**Goal of the exercise:**
Give back only the lines in the records below from the one with "((s.stream n).chunk = none →" to the one with "n ∧ t.out = replies ses 0)", both inclusive, word for word.

=== Section Start ===

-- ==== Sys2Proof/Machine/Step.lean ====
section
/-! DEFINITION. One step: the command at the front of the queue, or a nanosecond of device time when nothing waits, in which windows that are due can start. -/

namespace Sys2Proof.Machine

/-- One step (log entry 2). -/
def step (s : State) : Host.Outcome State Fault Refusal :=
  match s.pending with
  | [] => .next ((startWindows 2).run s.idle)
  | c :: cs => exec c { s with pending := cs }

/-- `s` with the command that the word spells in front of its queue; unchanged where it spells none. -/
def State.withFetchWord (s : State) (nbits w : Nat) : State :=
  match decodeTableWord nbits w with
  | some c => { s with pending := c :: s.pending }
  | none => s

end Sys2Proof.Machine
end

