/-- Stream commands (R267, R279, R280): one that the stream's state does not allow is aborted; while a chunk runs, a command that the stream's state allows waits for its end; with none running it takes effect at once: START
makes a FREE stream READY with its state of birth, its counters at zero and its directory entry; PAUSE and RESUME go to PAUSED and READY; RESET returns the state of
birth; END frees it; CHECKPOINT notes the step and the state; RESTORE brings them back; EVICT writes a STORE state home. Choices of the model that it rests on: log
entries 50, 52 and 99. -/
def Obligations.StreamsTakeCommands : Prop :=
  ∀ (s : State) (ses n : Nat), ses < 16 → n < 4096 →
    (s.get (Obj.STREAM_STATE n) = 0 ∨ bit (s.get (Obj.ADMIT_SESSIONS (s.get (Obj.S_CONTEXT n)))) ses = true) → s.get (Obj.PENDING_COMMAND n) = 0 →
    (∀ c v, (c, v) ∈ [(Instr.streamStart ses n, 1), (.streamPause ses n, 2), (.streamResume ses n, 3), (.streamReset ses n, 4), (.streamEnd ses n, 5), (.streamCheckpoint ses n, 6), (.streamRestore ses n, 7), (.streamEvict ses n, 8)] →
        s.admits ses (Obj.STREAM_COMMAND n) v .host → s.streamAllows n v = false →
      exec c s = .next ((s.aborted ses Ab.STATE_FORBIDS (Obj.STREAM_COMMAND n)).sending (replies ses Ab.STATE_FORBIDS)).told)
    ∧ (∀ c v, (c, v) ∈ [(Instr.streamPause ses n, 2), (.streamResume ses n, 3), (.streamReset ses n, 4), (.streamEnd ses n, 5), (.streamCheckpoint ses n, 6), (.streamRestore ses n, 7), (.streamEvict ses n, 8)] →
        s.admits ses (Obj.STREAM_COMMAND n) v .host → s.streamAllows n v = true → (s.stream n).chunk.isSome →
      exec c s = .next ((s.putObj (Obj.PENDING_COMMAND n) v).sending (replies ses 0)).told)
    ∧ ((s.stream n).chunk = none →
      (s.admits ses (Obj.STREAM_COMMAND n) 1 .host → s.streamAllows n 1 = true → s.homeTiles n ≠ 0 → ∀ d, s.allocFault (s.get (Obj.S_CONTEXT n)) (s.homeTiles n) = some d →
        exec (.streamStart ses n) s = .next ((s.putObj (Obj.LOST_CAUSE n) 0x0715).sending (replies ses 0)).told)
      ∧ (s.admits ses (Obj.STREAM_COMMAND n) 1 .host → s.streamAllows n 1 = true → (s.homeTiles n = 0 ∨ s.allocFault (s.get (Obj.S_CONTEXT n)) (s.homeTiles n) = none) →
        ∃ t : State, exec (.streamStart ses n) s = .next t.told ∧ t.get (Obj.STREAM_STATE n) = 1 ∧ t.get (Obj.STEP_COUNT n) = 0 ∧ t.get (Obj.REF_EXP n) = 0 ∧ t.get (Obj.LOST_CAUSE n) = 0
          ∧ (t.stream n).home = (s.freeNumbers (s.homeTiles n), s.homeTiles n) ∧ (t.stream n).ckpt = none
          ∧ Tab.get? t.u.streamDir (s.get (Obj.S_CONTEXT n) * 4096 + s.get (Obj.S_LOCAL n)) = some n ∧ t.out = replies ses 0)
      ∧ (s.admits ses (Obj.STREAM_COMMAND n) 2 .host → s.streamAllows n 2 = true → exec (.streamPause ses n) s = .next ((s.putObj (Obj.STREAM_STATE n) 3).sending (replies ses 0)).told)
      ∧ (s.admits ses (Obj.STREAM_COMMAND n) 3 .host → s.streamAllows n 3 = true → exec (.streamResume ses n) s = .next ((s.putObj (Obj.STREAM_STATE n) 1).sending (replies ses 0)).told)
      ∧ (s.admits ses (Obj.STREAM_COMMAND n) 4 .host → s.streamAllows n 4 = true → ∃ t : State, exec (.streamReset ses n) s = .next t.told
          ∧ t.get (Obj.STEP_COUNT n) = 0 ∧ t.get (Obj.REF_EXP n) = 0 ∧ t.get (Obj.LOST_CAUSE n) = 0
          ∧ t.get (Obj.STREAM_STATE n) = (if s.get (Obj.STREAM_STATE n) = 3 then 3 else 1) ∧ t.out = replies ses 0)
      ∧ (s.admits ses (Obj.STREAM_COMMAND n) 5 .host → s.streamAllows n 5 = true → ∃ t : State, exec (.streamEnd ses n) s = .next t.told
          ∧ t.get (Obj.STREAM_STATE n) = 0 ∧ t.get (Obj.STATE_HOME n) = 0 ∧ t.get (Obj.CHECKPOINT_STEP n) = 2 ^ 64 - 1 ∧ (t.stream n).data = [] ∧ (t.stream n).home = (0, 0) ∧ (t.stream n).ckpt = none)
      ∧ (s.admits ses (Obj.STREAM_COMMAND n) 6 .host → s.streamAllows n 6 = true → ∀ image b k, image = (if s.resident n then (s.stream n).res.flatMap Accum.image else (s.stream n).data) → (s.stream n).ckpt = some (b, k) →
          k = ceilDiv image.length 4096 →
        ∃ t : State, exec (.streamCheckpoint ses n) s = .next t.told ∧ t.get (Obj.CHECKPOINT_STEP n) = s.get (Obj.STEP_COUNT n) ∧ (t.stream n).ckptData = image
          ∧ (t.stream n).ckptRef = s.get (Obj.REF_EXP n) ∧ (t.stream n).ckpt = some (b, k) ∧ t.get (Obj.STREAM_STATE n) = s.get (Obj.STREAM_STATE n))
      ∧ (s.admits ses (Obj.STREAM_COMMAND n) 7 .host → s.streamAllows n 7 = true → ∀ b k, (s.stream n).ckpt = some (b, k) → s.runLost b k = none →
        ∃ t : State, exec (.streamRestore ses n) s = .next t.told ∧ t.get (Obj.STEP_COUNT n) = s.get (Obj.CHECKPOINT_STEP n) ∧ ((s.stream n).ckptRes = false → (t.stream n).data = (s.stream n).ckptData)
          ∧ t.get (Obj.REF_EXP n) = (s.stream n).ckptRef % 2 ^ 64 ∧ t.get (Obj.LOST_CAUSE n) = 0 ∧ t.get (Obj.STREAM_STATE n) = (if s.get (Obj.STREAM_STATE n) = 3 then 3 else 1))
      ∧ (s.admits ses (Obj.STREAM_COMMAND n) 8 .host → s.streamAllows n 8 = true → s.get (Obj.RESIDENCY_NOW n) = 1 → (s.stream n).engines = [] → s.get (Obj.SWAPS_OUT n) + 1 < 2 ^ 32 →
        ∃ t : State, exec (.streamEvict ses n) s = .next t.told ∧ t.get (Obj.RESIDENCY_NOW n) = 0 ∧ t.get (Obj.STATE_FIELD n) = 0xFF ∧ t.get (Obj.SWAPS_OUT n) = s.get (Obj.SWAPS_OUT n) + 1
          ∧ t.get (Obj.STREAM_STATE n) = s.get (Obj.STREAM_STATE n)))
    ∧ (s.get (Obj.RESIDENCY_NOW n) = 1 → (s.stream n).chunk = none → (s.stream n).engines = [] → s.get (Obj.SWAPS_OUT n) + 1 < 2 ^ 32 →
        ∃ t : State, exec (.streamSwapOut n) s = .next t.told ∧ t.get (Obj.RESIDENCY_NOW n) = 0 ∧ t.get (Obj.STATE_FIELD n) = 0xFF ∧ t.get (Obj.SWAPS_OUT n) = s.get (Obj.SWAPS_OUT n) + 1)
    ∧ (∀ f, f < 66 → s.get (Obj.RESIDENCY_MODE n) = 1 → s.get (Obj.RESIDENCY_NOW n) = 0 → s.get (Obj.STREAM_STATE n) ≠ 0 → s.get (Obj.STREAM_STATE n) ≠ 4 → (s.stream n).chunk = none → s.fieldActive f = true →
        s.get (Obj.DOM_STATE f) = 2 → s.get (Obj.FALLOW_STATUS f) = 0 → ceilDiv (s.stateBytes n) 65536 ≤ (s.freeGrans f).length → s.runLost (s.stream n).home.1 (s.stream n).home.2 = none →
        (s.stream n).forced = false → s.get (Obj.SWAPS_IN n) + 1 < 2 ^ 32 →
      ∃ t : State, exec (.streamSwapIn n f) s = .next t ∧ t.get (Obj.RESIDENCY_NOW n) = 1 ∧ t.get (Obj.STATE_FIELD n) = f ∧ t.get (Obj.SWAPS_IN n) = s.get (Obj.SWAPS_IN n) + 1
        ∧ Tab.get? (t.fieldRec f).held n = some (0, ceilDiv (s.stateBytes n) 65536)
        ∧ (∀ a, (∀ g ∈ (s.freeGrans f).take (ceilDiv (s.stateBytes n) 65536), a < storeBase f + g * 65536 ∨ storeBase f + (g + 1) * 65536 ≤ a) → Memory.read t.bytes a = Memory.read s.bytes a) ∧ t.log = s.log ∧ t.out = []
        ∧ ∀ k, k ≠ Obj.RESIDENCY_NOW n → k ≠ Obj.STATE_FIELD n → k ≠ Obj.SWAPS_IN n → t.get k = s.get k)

=== Section End ===

**Your response:**
    ∧ ((s.stream n).chunk = none →
      (s.admits ses (Obj.STREAM_COMMAND n) 1 .host → s.streamAllows n 1 = true → s.homeTiles n ≠ 0 → ∀ d, s.allocFault (s.get (Obj.S_CONTEXT n)) (s.homeTiles n) = some d →
        exec (.streamStart ses n) s = .next ((s.putObj (Obj.LOST_CAUSE n) 0x0715).sending (replies ses 0)).told)
      ∧ (s.admits ses (Obj.STREAM_COMMAND n) 1 .host → s.streamAllows n 1 = true → (s.homeTiles n = 0 ∨ s.allocFault (s.get (Obj.S_CONTEXT n)) (s.homeTiles n) = none) →
        ∃ t : State, exec (.streamStart ses n) s = .next t.told ∧ t.get (Obj.STREAM_STATE n) = 1 ∧ t.get (Obj.STEP_COUNT n) = 0 ∧ t.get (Obj.REF_EXP n) = 0 ∧ t.get (Obj.LOST_CAUSE n) = 0
          ∧ (t.stream n).home = (s.freeNumbers (s.homeTiles n), s.homeTiles n) ∧ (t.stream n).ckpt = none
          ∧ Tab.get? t.u.streamDir (s.get (Obj.S_CONTEXT n) * 4096 + s.get (Obj.S_LOCAL n)) = some n ∧ t.out = replies ses 0)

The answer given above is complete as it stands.